**Records for this task:**
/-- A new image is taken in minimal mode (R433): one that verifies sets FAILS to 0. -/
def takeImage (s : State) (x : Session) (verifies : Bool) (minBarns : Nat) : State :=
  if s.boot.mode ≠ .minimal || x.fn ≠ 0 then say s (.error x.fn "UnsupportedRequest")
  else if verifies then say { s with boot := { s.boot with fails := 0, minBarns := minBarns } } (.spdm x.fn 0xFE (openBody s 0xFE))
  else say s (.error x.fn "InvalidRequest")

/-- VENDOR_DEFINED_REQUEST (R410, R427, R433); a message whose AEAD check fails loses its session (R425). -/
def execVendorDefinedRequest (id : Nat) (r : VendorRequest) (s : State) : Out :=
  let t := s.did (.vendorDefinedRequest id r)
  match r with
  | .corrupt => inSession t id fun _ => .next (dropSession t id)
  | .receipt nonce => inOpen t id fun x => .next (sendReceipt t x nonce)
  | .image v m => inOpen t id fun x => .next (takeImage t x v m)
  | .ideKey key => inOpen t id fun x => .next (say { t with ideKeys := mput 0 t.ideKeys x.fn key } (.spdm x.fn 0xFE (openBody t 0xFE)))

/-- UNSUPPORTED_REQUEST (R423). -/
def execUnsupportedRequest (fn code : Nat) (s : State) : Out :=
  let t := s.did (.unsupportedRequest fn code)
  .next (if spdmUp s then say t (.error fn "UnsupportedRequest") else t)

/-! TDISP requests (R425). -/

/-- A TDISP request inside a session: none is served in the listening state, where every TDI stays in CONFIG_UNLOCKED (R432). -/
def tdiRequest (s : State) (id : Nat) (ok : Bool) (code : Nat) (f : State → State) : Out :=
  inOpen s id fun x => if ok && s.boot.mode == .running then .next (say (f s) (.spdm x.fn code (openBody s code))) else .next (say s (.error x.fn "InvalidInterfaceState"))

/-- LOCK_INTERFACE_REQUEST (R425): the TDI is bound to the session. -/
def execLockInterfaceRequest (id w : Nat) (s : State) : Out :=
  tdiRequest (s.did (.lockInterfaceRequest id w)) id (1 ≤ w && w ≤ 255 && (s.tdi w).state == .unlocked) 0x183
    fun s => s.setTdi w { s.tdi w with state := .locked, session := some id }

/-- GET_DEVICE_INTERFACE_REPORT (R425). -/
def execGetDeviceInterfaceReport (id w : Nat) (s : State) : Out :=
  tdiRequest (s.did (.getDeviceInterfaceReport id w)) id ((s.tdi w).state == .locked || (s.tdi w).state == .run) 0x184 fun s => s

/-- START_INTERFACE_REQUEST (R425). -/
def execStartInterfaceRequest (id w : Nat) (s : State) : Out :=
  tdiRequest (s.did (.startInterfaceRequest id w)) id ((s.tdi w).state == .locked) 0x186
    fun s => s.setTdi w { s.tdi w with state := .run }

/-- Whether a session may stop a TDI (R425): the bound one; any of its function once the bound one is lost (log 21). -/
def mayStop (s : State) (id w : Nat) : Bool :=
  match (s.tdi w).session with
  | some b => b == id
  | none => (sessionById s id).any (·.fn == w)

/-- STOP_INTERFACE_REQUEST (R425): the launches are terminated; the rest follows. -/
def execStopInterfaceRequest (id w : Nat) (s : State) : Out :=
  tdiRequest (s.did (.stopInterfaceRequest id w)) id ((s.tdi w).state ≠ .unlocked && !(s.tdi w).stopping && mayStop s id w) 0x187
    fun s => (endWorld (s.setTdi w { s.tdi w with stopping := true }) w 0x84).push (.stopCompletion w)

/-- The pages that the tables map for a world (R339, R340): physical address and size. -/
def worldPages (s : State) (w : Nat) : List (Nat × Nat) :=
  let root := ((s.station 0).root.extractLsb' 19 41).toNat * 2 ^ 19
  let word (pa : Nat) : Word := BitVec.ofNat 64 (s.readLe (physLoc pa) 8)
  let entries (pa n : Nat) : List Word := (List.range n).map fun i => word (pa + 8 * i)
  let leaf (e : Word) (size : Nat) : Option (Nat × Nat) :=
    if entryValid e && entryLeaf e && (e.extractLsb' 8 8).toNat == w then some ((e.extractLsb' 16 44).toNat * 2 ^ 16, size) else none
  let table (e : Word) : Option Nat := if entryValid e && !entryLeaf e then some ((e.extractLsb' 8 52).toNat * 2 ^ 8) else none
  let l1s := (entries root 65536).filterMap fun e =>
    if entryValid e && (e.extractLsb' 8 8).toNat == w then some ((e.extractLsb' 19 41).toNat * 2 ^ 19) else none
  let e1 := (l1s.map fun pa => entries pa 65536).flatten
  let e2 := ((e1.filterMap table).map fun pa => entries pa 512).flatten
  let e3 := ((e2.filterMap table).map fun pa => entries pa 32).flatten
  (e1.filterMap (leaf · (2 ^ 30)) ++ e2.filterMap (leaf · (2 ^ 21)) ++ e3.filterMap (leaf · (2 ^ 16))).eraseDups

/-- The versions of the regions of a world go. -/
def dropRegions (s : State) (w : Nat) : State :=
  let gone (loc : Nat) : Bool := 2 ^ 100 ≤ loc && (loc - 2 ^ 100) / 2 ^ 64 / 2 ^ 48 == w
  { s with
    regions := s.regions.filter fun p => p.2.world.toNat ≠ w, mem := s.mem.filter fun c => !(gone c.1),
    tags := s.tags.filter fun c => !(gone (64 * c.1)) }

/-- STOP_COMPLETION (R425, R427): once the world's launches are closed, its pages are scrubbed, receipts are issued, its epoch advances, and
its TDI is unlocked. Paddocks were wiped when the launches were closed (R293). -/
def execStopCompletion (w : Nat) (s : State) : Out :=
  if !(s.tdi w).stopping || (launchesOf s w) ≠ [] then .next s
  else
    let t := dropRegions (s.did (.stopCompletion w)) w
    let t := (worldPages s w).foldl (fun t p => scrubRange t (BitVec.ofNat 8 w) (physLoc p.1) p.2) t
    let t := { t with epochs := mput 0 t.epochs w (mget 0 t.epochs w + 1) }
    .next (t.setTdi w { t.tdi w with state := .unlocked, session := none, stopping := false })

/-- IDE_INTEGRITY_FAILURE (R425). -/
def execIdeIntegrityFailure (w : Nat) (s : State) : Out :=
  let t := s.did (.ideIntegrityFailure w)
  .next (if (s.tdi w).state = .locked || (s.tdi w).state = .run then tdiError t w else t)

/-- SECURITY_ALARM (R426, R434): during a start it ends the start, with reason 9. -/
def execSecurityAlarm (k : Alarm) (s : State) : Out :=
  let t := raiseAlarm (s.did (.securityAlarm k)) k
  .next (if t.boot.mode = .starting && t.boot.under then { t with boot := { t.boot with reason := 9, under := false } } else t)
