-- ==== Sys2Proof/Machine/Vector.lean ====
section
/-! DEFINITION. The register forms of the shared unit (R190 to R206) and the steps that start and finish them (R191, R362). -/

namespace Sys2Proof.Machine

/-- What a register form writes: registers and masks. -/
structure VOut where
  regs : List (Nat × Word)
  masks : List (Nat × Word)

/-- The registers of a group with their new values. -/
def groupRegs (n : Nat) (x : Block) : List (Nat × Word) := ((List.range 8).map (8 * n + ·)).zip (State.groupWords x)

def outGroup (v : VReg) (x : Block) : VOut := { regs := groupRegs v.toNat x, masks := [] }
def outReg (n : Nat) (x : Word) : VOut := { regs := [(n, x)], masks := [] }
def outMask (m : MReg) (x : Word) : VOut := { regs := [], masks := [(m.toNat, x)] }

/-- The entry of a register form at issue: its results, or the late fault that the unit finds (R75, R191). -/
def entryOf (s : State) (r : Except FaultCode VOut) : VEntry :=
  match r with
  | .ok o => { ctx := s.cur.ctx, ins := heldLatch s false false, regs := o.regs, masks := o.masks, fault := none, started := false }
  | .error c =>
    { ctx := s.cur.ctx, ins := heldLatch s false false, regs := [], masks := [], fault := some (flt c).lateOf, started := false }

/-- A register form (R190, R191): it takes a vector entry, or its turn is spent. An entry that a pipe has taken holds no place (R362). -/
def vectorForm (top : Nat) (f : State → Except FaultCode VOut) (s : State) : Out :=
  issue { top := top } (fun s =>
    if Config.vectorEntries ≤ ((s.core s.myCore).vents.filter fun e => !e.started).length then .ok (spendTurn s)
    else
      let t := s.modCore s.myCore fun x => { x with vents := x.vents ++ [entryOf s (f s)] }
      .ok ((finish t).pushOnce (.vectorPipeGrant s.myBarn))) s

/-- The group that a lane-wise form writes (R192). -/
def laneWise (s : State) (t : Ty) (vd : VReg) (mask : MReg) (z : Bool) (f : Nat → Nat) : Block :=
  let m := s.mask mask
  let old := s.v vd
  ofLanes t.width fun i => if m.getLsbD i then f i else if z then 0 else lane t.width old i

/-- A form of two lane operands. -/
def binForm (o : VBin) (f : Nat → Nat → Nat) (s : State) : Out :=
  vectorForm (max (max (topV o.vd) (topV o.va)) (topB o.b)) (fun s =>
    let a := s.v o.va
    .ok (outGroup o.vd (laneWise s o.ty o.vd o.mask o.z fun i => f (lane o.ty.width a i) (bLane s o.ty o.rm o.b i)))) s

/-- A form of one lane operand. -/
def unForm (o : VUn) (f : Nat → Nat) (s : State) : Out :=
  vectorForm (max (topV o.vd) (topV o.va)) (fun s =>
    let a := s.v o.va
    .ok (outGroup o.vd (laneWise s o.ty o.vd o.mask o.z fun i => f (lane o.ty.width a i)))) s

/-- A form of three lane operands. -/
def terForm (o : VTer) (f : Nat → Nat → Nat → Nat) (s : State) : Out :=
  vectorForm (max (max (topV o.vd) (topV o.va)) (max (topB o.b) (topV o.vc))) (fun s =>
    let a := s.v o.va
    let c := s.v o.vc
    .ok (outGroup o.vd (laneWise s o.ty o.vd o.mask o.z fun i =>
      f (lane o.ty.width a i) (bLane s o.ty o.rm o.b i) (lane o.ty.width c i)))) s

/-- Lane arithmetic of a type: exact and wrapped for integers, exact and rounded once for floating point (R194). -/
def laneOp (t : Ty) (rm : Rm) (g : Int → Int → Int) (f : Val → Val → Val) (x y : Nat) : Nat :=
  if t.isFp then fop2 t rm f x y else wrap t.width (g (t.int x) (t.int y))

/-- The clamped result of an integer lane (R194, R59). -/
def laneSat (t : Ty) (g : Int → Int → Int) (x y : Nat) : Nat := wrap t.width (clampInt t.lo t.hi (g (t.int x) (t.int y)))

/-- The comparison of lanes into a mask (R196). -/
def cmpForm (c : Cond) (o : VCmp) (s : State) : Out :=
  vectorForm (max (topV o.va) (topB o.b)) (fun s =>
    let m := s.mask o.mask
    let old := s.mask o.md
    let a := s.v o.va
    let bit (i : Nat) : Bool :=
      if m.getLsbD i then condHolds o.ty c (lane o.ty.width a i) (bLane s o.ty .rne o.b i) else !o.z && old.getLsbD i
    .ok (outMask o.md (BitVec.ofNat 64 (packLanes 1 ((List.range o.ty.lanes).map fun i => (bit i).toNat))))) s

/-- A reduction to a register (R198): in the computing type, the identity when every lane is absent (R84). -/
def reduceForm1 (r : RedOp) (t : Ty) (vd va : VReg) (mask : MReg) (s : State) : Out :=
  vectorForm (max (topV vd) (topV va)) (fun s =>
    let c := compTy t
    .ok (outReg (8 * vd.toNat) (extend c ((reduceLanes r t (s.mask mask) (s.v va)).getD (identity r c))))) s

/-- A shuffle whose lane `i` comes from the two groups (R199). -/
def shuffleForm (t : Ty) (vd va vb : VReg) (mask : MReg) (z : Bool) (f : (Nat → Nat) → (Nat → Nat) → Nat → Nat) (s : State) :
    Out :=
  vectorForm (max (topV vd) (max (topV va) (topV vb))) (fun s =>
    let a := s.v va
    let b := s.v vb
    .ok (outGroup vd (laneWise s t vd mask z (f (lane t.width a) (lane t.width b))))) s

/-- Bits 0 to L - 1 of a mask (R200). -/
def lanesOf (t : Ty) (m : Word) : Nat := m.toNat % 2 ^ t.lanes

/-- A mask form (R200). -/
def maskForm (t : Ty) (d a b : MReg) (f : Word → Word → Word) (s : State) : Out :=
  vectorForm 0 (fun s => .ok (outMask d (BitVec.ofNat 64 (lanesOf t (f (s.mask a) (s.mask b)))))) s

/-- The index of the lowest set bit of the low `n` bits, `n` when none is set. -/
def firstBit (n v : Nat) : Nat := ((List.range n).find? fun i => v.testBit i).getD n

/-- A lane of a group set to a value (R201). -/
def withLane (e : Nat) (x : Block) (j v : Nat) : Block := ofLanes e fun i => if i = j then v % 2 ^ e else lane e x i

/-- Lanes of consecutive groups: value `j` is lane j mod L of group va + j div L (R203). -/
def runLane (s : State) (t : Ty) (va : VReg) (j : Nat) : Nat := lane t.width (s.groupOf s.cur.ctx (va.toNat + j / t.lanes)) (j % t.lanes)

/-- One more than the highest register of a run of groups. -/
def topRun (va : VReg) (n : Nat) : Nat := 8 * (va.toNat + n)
* * *
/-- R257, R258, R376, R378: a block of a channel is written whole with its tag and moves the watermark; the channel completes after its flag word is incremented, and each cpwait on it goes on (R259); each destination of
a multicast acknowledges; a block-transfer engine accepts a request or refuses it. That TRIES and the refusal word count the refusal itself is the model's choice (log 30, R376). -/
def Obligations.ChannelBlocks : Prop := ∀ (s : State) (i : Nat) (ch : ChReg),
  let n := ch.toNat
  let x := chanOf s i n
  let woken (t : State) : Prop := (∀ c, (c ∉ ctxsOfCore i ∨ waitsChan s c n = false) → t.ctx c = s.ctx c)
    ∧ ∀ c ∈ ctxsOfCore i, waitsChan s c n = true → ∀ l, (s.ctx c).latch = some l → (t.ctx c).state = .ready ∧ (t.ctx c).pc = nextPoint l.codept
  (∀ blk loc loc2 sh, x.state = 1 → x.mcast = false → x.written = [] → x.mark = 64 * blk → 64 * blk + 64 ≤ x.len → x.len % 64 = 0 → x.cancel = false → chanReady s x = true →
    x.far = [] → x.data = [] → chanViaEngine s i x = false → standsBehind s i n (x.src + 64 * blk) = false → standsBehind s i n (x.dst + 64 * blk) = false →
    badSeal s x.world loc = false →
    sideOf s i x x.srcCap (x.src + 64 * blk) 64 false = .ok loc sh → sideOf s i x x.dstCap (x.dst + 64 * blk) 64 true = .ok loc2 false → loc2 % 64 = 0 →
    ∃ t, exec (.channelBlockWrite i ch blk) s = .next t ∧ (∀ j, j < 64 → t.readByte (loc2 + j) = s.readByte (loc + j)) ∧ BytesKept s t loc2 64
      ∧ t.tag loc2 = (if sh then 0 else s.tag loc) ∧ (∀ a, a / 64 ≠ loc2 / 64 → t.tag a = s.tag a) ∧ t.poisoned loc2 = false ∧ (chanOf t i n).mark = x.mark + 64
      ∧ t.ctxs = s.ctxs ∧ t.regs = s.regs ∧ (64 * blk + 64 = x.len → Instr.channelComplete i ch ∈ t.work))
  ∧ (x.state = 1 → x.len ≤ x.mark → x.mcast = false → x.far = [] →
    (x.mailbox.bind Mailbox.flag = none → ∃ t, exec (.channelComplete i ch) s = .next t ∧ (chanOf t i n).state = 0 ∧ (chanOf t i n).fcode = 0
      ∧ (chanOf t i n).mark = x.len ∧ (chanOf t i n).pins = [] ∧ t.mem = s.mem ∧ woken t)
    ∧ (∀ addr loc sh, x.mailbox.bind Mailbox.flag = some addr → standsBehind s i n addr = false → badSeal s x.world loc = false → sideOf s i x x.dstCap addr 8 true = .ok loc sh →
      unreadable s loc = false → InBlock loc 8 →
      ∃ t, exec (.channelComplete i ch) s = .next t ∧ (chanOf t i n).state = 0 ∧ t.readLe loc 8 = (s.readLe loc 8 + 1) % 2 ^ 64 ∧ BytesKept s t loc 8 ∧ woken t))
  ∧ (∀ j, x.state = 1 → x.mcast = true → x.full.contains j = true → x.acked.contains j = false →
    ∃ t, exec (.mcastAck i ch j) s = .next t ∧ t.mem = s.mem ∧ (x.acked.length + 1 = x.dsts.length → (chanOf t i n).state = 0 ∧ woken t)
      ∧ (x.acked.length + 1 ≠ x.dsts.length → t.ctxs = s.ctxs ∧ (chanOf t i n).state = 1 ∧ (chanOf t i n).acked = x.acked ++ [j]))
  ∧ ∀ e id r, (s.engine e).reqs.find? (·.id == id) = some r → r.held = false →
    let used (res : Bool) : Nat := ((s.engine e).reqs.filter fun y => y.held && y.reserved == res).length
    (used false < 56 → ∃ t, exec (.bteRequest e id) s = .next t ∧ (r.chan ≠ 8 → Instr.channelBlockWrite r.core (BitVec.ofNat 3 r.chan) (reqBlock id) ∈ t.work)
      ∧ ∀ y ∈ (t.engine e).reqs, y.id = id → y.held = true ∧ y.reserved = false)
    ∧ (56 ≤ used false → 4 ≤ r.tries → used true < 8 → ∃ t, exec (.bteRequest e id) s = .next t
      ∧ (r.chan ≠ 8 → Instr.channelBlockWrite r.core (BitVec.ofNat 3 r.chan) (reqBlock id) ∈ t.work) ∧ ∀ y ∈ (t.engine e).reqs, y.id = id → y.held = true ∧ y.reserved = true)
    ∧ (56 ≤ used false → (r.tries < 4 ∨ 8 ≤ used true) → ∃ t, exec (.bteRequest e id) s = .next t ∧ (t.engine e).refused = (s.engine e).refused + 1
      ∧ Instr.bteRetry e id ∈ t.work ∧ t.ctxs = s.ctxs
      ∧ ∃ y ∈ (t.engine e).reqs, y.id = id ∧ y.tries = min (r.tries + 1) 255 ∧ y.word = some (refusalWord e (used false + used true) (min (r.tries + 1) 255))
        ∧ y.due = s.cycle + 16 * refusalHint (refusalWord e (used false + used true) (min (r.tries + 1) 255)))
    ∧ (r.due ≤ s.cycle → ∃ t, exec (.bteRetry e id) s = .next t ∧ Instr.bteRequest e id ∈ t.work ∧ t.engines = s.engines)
* * *
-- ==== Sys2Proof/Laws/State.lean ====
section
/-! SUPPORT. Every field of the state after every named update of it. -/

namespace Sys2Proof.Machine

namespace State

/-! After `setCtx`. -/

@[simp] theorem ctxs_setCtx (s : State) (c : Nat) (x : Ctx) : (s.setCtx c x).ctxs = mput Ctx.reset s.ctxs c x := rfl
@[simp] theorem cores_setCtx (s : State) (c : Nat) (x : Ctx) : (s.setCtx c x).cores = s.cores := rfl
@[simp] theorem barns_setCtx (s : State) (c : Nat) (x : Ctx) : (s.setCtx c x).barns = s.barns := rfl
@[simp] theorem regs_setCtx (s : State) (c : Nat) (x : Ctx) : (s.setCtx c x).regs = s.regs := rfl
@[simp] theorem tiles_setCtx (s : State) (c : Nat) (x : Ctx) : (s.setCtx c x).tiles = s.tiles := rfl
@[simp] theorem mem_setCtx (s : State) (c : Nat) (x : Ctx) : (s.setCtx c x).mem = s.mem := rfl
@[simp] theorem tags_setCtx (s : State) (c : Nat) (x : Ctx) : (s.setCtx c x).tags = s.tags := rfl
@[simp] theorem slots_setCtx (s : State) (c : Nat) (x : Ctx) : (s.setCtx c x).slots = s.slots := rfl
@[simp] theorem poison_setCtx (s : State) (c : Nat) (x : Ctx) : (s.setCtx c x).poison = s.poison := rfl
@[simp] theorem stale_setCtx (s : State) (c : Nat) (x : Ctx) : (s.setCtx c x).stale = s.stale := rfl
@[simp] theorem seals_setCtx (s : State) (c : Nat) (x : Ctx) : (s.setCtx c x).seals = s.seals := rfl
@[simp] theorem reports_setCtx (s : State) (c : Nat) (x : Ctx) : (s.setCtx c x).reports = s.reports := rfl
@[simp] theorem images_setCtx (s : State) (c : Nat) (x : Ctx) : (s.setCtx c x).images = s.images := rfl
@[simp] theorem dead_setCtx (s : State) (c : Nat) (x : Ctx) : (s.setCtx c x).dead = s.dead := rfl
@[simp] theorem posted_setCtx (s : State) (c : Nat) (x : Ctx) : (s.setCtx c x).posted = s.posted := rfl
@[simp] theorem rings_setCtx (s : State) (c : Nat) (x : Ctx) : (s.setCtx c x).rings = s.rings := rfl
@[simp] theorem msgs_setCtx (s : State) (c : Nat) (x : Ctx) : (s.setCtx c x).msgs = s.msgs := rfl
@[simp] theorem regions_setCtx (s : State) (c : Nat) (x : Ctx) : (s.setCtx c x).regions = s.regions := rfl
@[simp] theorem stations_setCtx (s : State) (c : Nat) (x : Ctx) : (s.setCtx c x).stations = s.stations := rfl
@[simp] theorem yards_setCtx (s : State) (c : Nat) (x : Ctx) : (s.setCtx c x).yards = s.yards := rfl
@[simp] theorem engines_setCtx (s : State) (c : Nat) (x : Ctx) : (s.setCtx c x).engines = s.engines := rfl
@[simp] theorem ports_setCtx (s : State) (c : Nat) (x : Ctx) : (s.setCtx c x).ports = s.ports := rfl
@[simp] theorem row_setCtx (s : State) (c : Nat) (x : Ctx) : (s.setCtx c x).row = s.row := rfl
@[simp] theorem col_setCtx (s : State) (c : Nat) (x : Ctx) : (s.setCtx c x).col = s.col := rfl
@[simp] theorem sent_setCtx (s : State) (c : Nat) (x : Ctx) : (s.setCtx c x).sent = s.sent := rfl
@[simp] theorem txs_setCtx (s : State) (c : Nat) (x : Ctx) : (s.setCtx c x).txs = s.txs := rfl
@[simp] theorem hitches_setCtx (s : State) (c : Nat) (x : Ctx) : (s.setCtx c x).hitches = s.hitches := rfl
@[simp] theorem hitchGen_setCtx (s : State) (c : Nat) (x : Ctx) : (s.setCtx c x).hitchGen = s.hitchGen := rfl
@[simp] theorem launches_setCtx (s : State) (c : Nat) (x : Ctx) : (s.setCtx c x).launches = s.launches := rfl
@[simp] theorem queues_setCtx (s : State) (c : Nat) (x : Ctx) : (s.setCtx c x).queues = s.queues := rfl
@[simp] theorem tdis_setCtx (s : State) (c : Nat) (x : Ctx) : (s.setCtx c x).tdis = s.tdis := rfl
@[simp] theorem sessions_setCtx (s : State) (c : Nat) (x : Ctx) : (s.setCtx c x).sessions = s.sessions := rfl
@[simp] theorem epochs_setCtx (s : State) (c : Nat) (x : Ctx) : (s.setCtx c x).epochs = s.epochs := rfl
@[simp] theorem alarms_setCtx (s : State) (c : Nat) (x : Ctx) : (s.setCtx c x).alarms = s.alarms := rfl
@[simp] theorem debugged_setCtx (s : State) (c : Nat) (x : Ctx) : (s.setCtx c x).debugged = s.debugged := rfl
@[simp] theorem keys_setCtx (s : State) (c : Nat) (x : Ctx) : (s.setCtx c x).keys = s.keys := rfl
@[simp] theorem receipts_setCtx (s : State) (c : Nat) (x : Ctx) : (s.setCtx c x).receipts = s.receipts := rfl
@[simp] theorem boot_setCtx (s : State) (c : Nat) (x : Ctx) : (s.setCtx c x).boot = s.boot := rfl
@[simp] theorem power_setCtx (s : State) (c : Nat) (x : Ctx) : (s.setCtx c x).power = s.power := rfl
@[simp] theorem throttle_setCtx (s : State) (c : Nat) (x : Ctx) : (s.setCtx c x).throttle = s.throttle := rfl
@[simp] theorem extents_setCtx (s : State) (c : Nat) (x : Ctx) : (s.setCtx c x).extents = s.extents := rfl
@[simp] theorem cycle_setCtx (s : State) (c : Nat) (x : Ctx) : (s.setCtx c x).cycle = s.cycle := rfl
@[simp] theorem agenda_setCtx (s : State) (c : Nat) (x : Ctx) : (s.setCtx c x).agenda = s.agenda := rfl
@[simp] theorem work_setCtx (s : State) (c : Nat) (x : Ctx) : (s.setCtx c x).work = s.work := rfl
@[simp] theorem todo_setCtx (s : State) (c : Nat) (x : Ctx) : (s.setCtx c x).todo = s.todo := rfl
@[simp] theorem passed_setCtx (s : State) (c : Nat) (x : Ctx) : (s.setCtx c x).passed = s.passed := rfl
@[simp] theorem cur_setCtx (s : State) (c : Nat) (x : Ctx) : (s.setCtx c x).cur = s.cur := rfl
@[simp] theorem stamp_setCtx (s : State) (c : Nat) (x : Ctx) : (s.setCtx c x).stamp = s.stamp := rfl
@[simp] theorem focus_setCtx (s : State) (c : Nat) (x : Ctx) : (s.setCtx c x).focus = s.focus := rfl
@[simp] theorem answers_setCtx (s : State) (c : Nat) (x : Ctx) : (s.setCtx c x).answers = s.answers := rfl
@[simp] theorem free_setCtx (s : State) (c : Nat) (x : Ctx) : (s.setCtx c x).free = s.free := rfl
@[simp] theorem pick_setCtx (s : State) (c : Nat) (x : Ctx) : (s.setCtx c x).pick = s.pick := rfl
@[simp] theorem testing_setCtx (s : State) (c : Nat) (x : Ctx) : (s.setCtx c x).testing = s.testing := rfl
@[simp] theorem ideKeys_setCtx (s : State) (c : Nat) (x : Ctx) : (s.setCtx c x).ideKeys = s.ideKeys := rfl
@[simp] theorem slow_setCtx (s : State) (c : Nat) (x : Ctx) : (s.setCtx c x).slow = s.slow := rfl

**Exercise objective:** Everything starting at the line containing "let word (pa" and ending at the line containing "its TDI is unlocked." in the records above should be repeated exactly, and only that.

**Expected answer:**
  let word (pa : Nat) : Word := BitVec.ofNat 64 (s.readLe (physLoc pa) 8)
  let entries (pa n : Nat) : List Word := (List.range n).map fun i => word (pa + 8 * i)
  let leaf (e : Word) (size : Nat) : Option (Nat × Nat) :=
    if entryValid e && entryLeaf e && (e.extractLsb' 8 8).toNat == w then some ((e.extractLsb' 16 44).toNat * 2 ^ 16, size) else none
  let table (e : Word) : Option Nat := if entryValid e && !entryLeaf e then some ((e.extractLsb' 8 52).toNat * 2 ^ 8) else none
  let l1s := (entries root 65536).filterMap fun e =>
    if entryValid e && (e.extractLsb' 8 8).toNat == w then some ((e.extractLsb' 19 41).toNat * 2 ^ 19) else none
  let e1 := (l1s.map fun pa => entries pa 65536).flatten
  let e2 := ((e1.filterMap table).map fun pa => entries pa 512).flatten
  let e3 := ((e2.filterMap table).map fun pa => entries pa 32).flatten
  (e1.filterMap (leaf · (2 ^ 30)) ++ e2.filterMap (leaf · (2 ^ 21)) ++ e3.filterMap (leaf · (2 ^ 16))).eraseDups

/-- The versions of the regions of a world go. -/
def dropRegions (s : State) (w : Nat) : State :=
  let gone (loc : Nat) : Bool := 2 ^ 100 ≤ loc && (loc - 2 ^ 100) / 2 ^ 64 / 2 ^ 48 == w
  { s with
    regions := s.regions.filter fun p => p.2.world.toNat ≠ w, mem := s.mem.filter fun c => !(gone c.1),
    tags := s.tags.filter fun c => !(gone (64 * c.1)) }

/-- STOP_COMPLETION (R425, R427): once the world's launches are closed, its pages are scrubbed, receipts are issued, its epoch advances, and
its TDI is unlocked. Paddocks were wiped when the launches were closed (R293). -/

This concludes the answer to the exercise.